/-- `setPc` writes `hbm` alone. -/
@[simp] theorem setPc_frame (n : Nat) (v : PcUnit) :
    (setPc s n v).pending = s.pending ∧ (setPc s n v).free = s.free ∧ (setPc s n v).part = s.part ∧
    (setPc s n v).extTemp = s.extTemp ∧ (setPc s n v).regs = s.regs ∧ (setPc s n v).inForce = s.inForce ∧
    (setPc s n v).evPend = s.evPend ∧ (setPc s n v).evRaw = s.evRaw ∧ (setPc s n v).captures = s.captures ∧
    (setPc s n v).lastRead = s.lastRead ∧ (setPc s n v).lastReadHi = s.lastReadHi ∧ (setPc s n v).isl = s.isl ∧
    (setPc s n v).pwrQueue = s.pwrQueue ∧ (setPc s n v).weirs = s.weirs ∧ (setPc s n v).commits = s.commits ∧
    (setPc s n v).unnoticed = s.unnoticed ∧ (setPc s n v).msix = s.msix ∧ (setPc s n v).netMode4 = s.netMode4 ∧
    (setPc s n v).mem = s.mem ∧ (setPc s n v).ecc = s.ecc ∧ (setPc s n v).time = s.time ∧
    (setPc s n v).trackers = s.trackers ∧ (setPc s n v).slots = s.slots ∧ (setPc s n v).gpio = s.gpio ∧
    (setPc s n v).tgen = s.tgen ∧ (setPc s n v).shutPulses = s.shutPulses ∧ (setPc s n v).layr = s.layr ∧
    (setPc s n v).scal = s.scal ∧ (setPc s n v).geom = s.geom ∧ (setPc s n v).trim = s.trim ∧ (setPc s n v).fade = s.fade ∧
    (setPc s n v).eng = s.eng ∧ (setPc s n v).codec = s.codec ∧ (setPc s n v).ring = s.ring ∧ (setPc s n v).bgrp = s.bgrp ∧
    (setPc s n v).diag = s.diag ∧ (setPc s n v).modu = s.modu ∧ (setPc s n v).ens = s.ens ∧ (setPc s n v).bar2 = s.bar2 ∧
    (setPc s n v).host = s.host ∧ (setPc s n v).store = s.store ∧ (setPc s n v).recov = s.recov ∧ (setPc s n v).cpm = s.cpm ∧
    (setPc s n v).last = s.last ∧ (setPc s n v).net = s.net ∧ (setPc s n v).cam = s.cam ∧
    (setPc s n v).camPulses = s.camPulses ∧ (setPc s n v).aud = s.aud ∧ (setPc s n v).blit = s.blit ∧
    (setPc s n v).therm = s.therm ∧ (setPc s n v).cal = s.cal ∧ (setPc s n v).pins = s.pins ∧
    (setPc s n v).calDone = s.calDone :=
  ⟨rfl, rfl, rfl, rfl, rfl, rfl, rfl, rfl, rfl, rfl, rfl, rfl, rfl, rfl, rfl, rfl, rfl, rfl, rfl, rfl, rfl, rfl, rfl, rfl, rfl, rfl, rfl, rfl, rfl, rfl, rfl, rfl, rfl, rfl, rfl, rfl, rfl, rfl, rfl, rfl, rfl, rfl, rfl, rfl, rfl, rfl, rfl, rfl, rfl, rfl, rfl, rfl, rfl⟩

/-- `setChan` writes `hbm` alone. -/
@[simp] theorem setChan_frame (c : Nat) (v : HbmChan) :
    (setChan s c v).pending = s.pending ∧ (setChan s c v).free = s.free ∧ (setChan s c v).part = s.part ∧
    (setChan s c v).extTemp = s.extTemp ∧ (setChan s c v).regs = s.regs ∧ (setChan s c v).inForce = s.inForce ∧
    (setChan s c v).evPend = s.evPend ∧ (setChan s c v).evRaw = s.evRaw ∧ (setChan s c v).captures = s.captures ∧
    (setChan s c v).lastRead = s.lastRead ∧ (setChan s c v).lastReadHi = s.lastReadHi ∧ (setChan s c v).isl = s.isl ∧
    (setChan s c v).pwrQueue = s.pwrQueue ∧ (setChan s c v).weirs = s.weirs ∧ (setChan s c v).commits = s.commits ∧
    (setChan s c v).unnoticed = s.unnoticed ∧ (setChan s c v).msix = s.msix ∧ (setChan s c v).netMode4 = s.netMode4 ∧
    (setChan s c v).mem = s.mem ∧ (setChan s c v).ecc = s.ecc ∧ (setChan s c v).time = s.time ∧
    (setChan s c v).trackers = s.trackers ∧ (setChan s c v).slots = s.slots ∧ (setChan s c v).gpio = s.gpio ∧
    (setChan s c v).tgen = s.tgen ∧ (setChan s c v).shutPulses = s.shutPulses ∧ (setChan s c v).layr = s.layr ∧
    (setChan s c v).scal = s.scal ∧ (setChan s c v).geom = s.geom ∧ (setChan s c v).trim = s.trim ∧
    (setChan s c v).fade = s.fade ∧ (setChan s c v).eng = s.eng ∧ (setChan s c v).codec = s.codec ∧
    (setChan s c v).ring = s.ring ∧ (setChan s c v).bgrp = s.bgrp ∧ (setChan s c v).diag = s.diag ∧
    (setChan s c v).modu = s.modu ∧ (setChan s c v).ens = s.ens ∧ (setChan s c v).bar2 = s.bar2 ∧
    (setChan s c v).host = s.host ∧ (setChan s c v).store = s.store ∧ (setChan s c v).recov = s.recov ∧
    (setChan s c v).cpm = s.cpm ∧ (setChan s c v).last = s.last ∧ (setChan s c v).net = s.net ∧ (setChan s c v).cam = s.cam ∧
    (setChan s c v).camPulses = s.camPulses ∧ (setChan s c v).aud = s.aud ∧ (setChan s c v).blit = s.blit ∧
    (setChan s c v).therm = s.therm ∧ (setChan s c v).cal = s.cal ∧ (setChan s c v).pins = s.pins ∧
    (setChan s c v).calDone = s.calDone :=
  ⟨rfl, rfl, rfl, rfl, rfl, rfl, rfl, rfl, rfl, rfl, rfl, rfl, rfl, rfl, rfl, rfl, rfl, rfl, rfl, rfl, rfl, rfl, rfl, rfl, rfl, rfl, rfl, rfl, rfl, rfl, rfl, rfl, rfl, rfl, rfl, rfl, rfl, rfl, rfl, rfl, rfl, rfl, rfl, rfl, rfl, rfl, rfl, rfl, rfl, rfl, rfl, rfl, rfl⟩

/-- `setWeir` writes `weirs` alone. -/
@[simp] theorem setWeir_frame (w : Nat) (v : Weir) :
    (setWeir s w v).pending = s.pending ∧ (setWeir s w v).free = s.free ∧ (setWeir s w v).part = s.part ∧
    (setWeir s w v).extTemp = s.extTemp ∧ (setWeir s w v).regs = s.regs ∧ (setWeir s w v).inForce = s.inForce ∧
    (setWeir s w v).evPend = s.evPend ∧ (setWeir s w v).evRaw = s.evRaw ∧ (setWeir s w v).captures = s.captures ∧
    (setWeir s w v).lastRead = s.lastRead ∧ (setWeir s w v).lastReadHi = s.lastReadHi ∧ (setWeir s w v).isl = s.isl ∧
    (setWeir s w v).pwrQueue = s.pwrQueue ∧ (setWeir s w v).commits = s.commits ∧ (setWeir s w v).unnoticed = s.unnoticed ∧
    (setWeir s w v).msix = s.msix ∧ (setWeir s w v).netMode4 = s.netMode4 ∧ (setWeir s w v).mem = s.mem ∧
    (setWeir s w v).ecc = s.ecc ∧ (setWeir s w v).time = s.time ∧ (setWeir s w v).trackers = s.trackers ∧
    (setWeir s w v).slots = s.slots ∧ (setWeir s w v).gpio = s.gpio ∧ (setWeir s w v).tgen = s.tgen ∧
    (setWeir s w v).shutPulses = s.shutPulses ∧ (setWeir s w v).layr = s.layr ∧ (setWeir s w v).scal = s.scal ∧
    (setWeir s w v).geom = s.geom ∧ (setWeir s w v).trim = s.trim ∧ (setWeir s w v).fade = s.fade ∧
    (setWeir s w v).eng = s.eng ∧ (setWeir s w v).codec = s.codec ∧ (setWeir s w v).ring = s.ring ∧
    (setWeir s w v).bgrp = s.bgrp ∧ (setWeir s w v).diag = s.diag ∧ (setWeir s w v).modu = s.modu ∧
    (setWeir s w v).ens = s.ens ∧ (setWeir s w v).hbm = s.hbm ∧ (setWeir s w v).bar2 = s.bar2 ∧
    (setWeir s w v).host = s.host ∧ (setWeir s w v).store = s.store ∧ (setWeir s w v).recov = s.recov ∧
    (setWeir s w v).cpm = s.cpm ∧ (setWeir s w v).last = s.last ∧ (setWeir s w v).net = s.net ∧ (setWeir s w v).cam = s.cam ∧
    (setWeir s w v).camPulses = s.camPulses ∧ (setWeir s w v).aud = s.aud ∧ (setWeir s w v).blit = s.blit ∧
    (setWeir s w v).therm = s.therm ∧ (setWeir s w v).cal = s.cal ∧ (setWeir s w v).pins = s.pins ∧
    (setWeir s w v).calDone = s.calDone :=
  ⟨rfl, rfl, rfl, rfl, rfl, rfl, rfl, rfl, rfl, rfl, rfl, rfl, rfl, rfl, rfl, rfl, rfl, rfl, rfl, rfl, rfl, rfl, rfl, rfl, rfl, rfl, rfl, rfl, rfl, rfl, rfl, rfl, rfl, rfl, rfl, rfl, rfl, rfl, rfl, rfl, rfl, rfl, rfl, rfl, rfl, rfl, rfl, rfl, rfl, rfl, rfl, rfl, rfl⟩

/-- `setHost` writes `host` alone. -/
@[simp] theorem setHost_frame (v : HostUnit) :
    (setHost s v).pending = s.pending ∧ (setHost s v).free = s.free ∧ (setHost s v).part = s.part ∧
    (setHost s v).extTemp = s.extTemp ∧ (setHost s v).regs = s.regs ∧ (setHost s v).inForce = s.inForce ∧
    (setHost s v).evPend = s.evPend ∧ (setHost s v).evRaw = s.evRaw ∧ (setHost s v).captures = s.captures ∧
    (setHost s v).lastRead = s.lastRead ∧ (setHost s v).lastReadHi = s.lastReadHi ∧ (setHost s v).isl = s.isl ∧
    (setHost s v).pwrQueue = s.pwrQueue ∧ (setHost s v).weirs = s.weirs ∧ (setHost s v).commits = s.commits ∧
    (setHost s v).unnoticed = s.unnoticed ∧ (setHost s v).msix = s.msix ∧ (setHost s v).netMode4 = s.netMode4 ∧
    (setHost s v).mem = s.mem ∧ (setHost s v).ecc = s.ecc ∧ (setHost s v).time = s.time ∧
    (setHost s v).trackers = s.trackers ∧ (setHost s v).slots = s.slots ∧ (setHost s v).gpio = s.gpio ∧
    (setHost s v).tgen = s.tgen ∧ (setHost s v).shutPulses = s.shutPulses ∧ (setHost s v).layr = s.layr ∧
    (setHost s v).scal = s.scal ∧ (setHost s v).geom = s.geom ∧ (setHost s v).trim = s.trim ∧ (setHost s v).fade = s.fade ∧
    (setHost s v).eng = s.eng ∧ (setHost s v).codec = s.codec ∧ (setHost s v).ring = s.ring ∧ (setHost s v).bgrp = s.bgrp ∧
    (setHost s v).diag = s.diag ∧ (setHost s v).modu = s.modu ∧ (setHost s v).ens = s.ens ∧ (setHost s v).hbm = s.hbm ∧
    (setHost s v).bar2 = s.bar2 ∧ (setHost s v).store = s.store ∧ (setHost s v).recov = s.recov ∧ (setHost s v).cpm = s.cpm ∧
    (setHost s v).last = s.last ∧ (setHost s v).net = s.net ∧ (setHost s v).cam = s.cam ∧
    (setHost s v).camPulses = s.camPulses ∧ (setHost s v).aud = s.aud ∧ (setHost s v).blit = s.blit ∧
    (setHost s v).therm = s.therm ∧ (setHost s v).cal = s.cal ∧ (setHost s v).pins = s.pins ∧
    (setHost s v).calDone = s.calDone :=
  ⟨rfl, rfl, rfl, rfl, rfl, rfl, rfl, rfl, rfl, rfl, rfl, rfl, rfl, rfl, rfl, rfl, rfl, rfl, rfl, rfl, rfl, rfl, rfl, rfl, rfl, rfl, rfl, rfl, rfl, rfl, rfl, rfl, rfl, rfl, rfl, rfl, rfl, rfl, rfl, rfl, rfl, rfl, rfl, rfl, rfl, rfl, rfl, rfl, rfl, rfl, rfl, rfl, rfl⟩

/-- `setDma` writes `host` alone. -/
@[simp] theorem setDma_frame (c : Nat) (j : Option DmaJob) :
    (setDma s c j).pending = s.pending ∧ (setDma s c j).free = s.free ∧ (setDma s c j).part = s.part ∧
    (setDma s c j).extTemp = s.extTemp ∧ (setDma s c j).regs = s.regs ∧ (setDma s c j).inForce = s.inForce ∧
    (setDma s c j).evPend = s.evPend ∧ (setDma s c j).evRaw = s.evRaw ∧ (setDma s c j).captures = s.captures ∧
    (setDma s c j).lastRead = s.lastRead ∧ (setDma s c j).lastReadHi = s.lastReadHi ∧ (setDma s c j).isl = s.isl ∧
    (setDma s c j).pwrQueue = s.pwrQueue ∧ (setDma s c j).weirs = s.weirs ∧ (setDma s c j).commits = s.commits ∧
    (setDma s c j).unnoticed = s.unnoticed ∧ (setDma s c j).msix = s.msix ∧ (setDma s c j).netMode4 = s.netMode4 ∧
    (setDma s c j).mem = s.mem ∧ (setDma s c j).ecc = s.ecc ∧ (setDma s c j).time = s.time ∧
    (setDma s c j).trackers = s.trackers ∧ (setDma s c j).slots = s.slots ∧ (setDma s c j).gpio = s.gpio ∧
    (setDma s c j).tgen = s.tgen ∧ (setDma s c j).shutPulses = s.shutPulses ∧ (setDma s c j).layr = s.layr ∧
    (setDma s c j).scal = s.scal ∧ (setDma s c j).geom = s.geom ∧ (setDma s c j).trim = s.trim ∧
    (setDma s c j).fade = s.fade ∧ (setDma s c j).eng = s.eng ∧ (setDma s c j).codec = s.codec ∧
    (setDma s c j).ring = s.ring ∧ (setDma s c j).bgrp = s.bgrp ∧ (setDma s c j).diag = s.diag ∧
    (setDma s c j).modu = s.modu ∧ (setDma s c j).ens = s.ens ∧ (setDma s c j).hbm = s.hbm ∧ (setDma s c j).bar2 = s.bar2 ∧
    (setDma s c j).store = s.store ∧ (setDma s c j).recov = s.recov ∧ (setDma s c j).cpm = s.cpm ∧
    (setDma s c j).last = s.last ∧ (setDma s c j).net = s.net ∧ (setDma s c j).cam = s.cam ∧
    (setDma s c j).camPulses = s.camPulses ∧ (setDma s c j).aud = s.aud ∧ (setDma s c j).blit = s.blit ∧
    (setDma s c j).therm = s.therm ∧ (setDma s c j).cal = s.cal ∧ (setDma s c j).pins = s.pins ∧
    (setDma s c j).calDone = s.calDone :=
  ⟨rfl, rfl, rfl, rfl, rfl, rfl, rfl, rfl, rfl, rfl, rfl, rfl, rfl, rfl, rfl, rfl, rfl, rfl, rfl, rfl, rfl, rfl, rfl, rfl, rfl, rfl, rfl, rfl, rfl, rfl, rfl, rfl, rfl, rfl, rfl, rfl, rfl, rfl, rfl, rfl, rfl, rfl, rfl, rfl, rfl, rfl, rfl, rfl, rfl, rfl, rfl, rfl, rfl⟩

/-- `setStore` writes `store` alone. -/
@[simp] theorem setStore_frame (v : StoreUnit) :
    (setStore s v).pending = s.pending ∧ (setStore s v).free = s.free ∧ (setStore s v).part = s.part ∧
    (setStore s v).extTemp = s.extTemp ∧ (setStore s v).regs = s.regs ∧ (setStore s v).inForce = s.inForce ∧
    (setStore s v).evPend = s.evPend ∧ (setStore s v).evRaw = s.evRaw ∧ (setStore s v).captures = s.captures ∧
    (setStore s v).lastRead = s.lastRead ∧ (setStore s v).lastReadHi = s.lastReadHi ∧ (setStore s v).isl = s.isl ∧
    (setStore s v).pwrQueue = s.pwrQueue ∧ (setStore s v).weirs = s.weirs ∧ (setStore s v).commits = s.commits ∧
    (setStore s v).unnoticed = s.unnoticed ∧ (setStore s v).msix = s.msix ∧ (setStore s v).netMode4 = s.netMode4 ∧
    (setStore s v).mem = s.mem ∧ (setStore s v).ecc = s.ecc ∧ (setStore s v).time = s.time ∧
    (setStore s v).trackers = s.trackers ∧ (setStore s v).slots = s.slots ∧ (setStore s v).gpio = s.gpio ∧
    (setStore s v).tgen = s.tgen ∧ (setStore s v).shutPulses = s.shutPulses ∧ (setStore s v).layr = s.layr ∧
    (setStore s v).scal = s.scal ∧ (setStore s v).geom = s.geom ∧ (setStore s v).trim = s.trim ∧
    (setStore s v).fade = s.fade ∧ (setStore s v).eng = s.eng ∧ (setStore s v).codec = s.codec ∧
    (setStore s v).ring = s.ring ∧ (setStore s v).bgrp = s.bgrp ∧ (setStore s v).diag = s.diag ∧
    (setStore s v).modu = s.modu ∧ (setStore s v).ens = s.ens ∧ (setStore s v).hbm = s.hbm ∧ (setStore s v).bar2 = s.bar2 ∧
    (setStore s v).host = s.host ∧ (setStore s v).recov = s.recov ∧ (setStore s v).cpm = s.cpm ∧
    (setStore s v).last = s.last ∧ (setStore s v).net = s.net ∧ (setStore s v).cam = s.cam ∧
    (setStore s v).camPulses = s.camPulses ∧ (setStore s v).aud = s.aud ∧ (setStore s v).blit = s.blit ∧
    (setStore s v).therm = s.therm ∧ (setStore s v).cal = s.cal ∧ (setStore s v).pins = s.pins ∧
    (setStore s v).calDone = s.calDone :=
  ⟨rfl, rfl, rfl, rfl, rfl, rfl, rfl, rfl, rfl, rfl, rfl, rfl, rfl, rfl, rfl, rfl, rfl, rfl, rfl, rfl, rfl, rfl, rfl, rfl, rfl, rfl, rfl, rfl, rfl, rfl, rfl, rfl, rfl, rfl, rfl, rfl, rfl, rfl, rfl, rfl, rfl, rfl, rfl, rfl, rfl, rfl, rfl, rfl, rfl, rfl, rfl, rfl, rfl⟩

/-- `setDrv` writes `store` alone. -/
@[simp] theorem setDrv_frame (d : Nat) (v : Drive) :
    (setDrv s d v).pending = s.pending ∧ (setDrv s d v).free = s.free ∧ (setDrv s d v).part = s.part ∧
    (setDrv s d v).extTemp = s.extTemp ∧ (setDrv s d v).regs = s.regs ∧ (setDrv s d v).inForce = s.inForce ∧
    (setDrv s d v).evPend = s.evPend ∧ (setDrv s d v).evRaw = s.evRaw ∧ (setDrv s d v).captures = s.captures ∧
    (setDrv s d v).lastRead = s.lastRead ∧ (setDrv s d v).lastReadHi = s.lastReadHi ∧ (setDrv s d v).isl = s.isl ∧
    (setDrv s d v).pwrQueue = s.pwrQueue ∧ (setDrv s d v).weirs = s.weirs ∧ (setDrv s d v).commits = s.commits ∧
    (setDrv s d v).unnoticed = s.unnoticed ∧ (setDrv s d v).msix = s.msix ∧ (setDrv s d v).netMode4 = s.netMode4 ∧
    (setDrv s d v).mem = s.mem ∧ (setDrv s d v).ecc = s.ecc ∧ (setDrv s d v).time = s.time ∧
    (setDrv s d v).trackers = s.trackers ∧ (setDrv s d v).slots = s.slots ∧ (setDrv s d v).gpio = s.gpio ∧
    (setDrv s d v).tgen = s.tgen ∧ (setDrv s d v).shutPulses = s.shutPulses ∧ (setDrv s d v).layr = s.layr ∧
    (setDrv s d v).scal = s.scal ∧ (setDrv s d v).geom = s.geom ∧ (setDrv s d v).trim = s.trim ∧
    (setDrv s d v).fade = s.fade ∧ (setDrv s d v).eng = s.eng ∧ (setDrv s d v).codec = s.codec ∧
    (setDrv s d v).ring = s.ring ∧ (setDrv s d v).bgrp = s.bgrp ∧ (setDrv s d v).diag = s.diag ∧
    (setDrv s d v).modu = s.modu ∧ (setDrv s d v).ens = s.ens ∧ (setDrv s d v).hbm = s.hbm ∧ (setDrv s d v).bar2 = s.bar2 ∧
    (setDrv s d v).host = s.host ∧ (setDrv s d v).recov = s.recov ∧ (setDrv s d v).cpm = s.cpm ∧
    (setDrv s d v).last = s.last ∧ (setDrv s d v).net = s.net ∧ (setDrv s d v).cam = s.cam ∧
    (setDrv s d v).camPulses = s.camPulses ∧ (setDrv s d v).aud = s.aud ∧ (setDrv s d v).blit = s.blit ∧
    (setDrv s d v).therm = s.therm ∧ (setDrv s d v).cal = s.cal ∧ (setDrv s d v).pins = s.pins ∧
    (setDrv s d v).calDone = s.calDone :=
  ⟨rfl, rfl, rfl, rfl, rfl, rfl, rfl, rfl, rfl, rfl, rfl, rfl, rfl, rfl, rfl, rfl, rfl, rfl, rfl, rfl, rfl, rfl, rfl, rfl, rfl, rfl, rfl, rfl, rfl, rfl, rfl, rfl, rfl, rfl, rfl, rfl, rfl, rfl, rfl, rfl, rfl, rfl, rfl, rfl, rfl, rfl, rfl, rfl, rfl, rfl, rfl, rfl, rfl⟩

## INSTRUCTIONS FOR THE TASK:
Return the lines of the listing where the string "writes" appears.

## RESPONSE:
/-- `setPc` writes `hbm` alone. -/
/-- `setChan` writes `hbm` alone. -/
/-- `setWeir` writes `weirs` alone. -/
/-- `setHost` writes `host` alone. -/
/-- `setDma` writes `host` alone. -/
/-- `setStore` writes `store` alone. -/
/-- `setDrv` writes `store` alone. -/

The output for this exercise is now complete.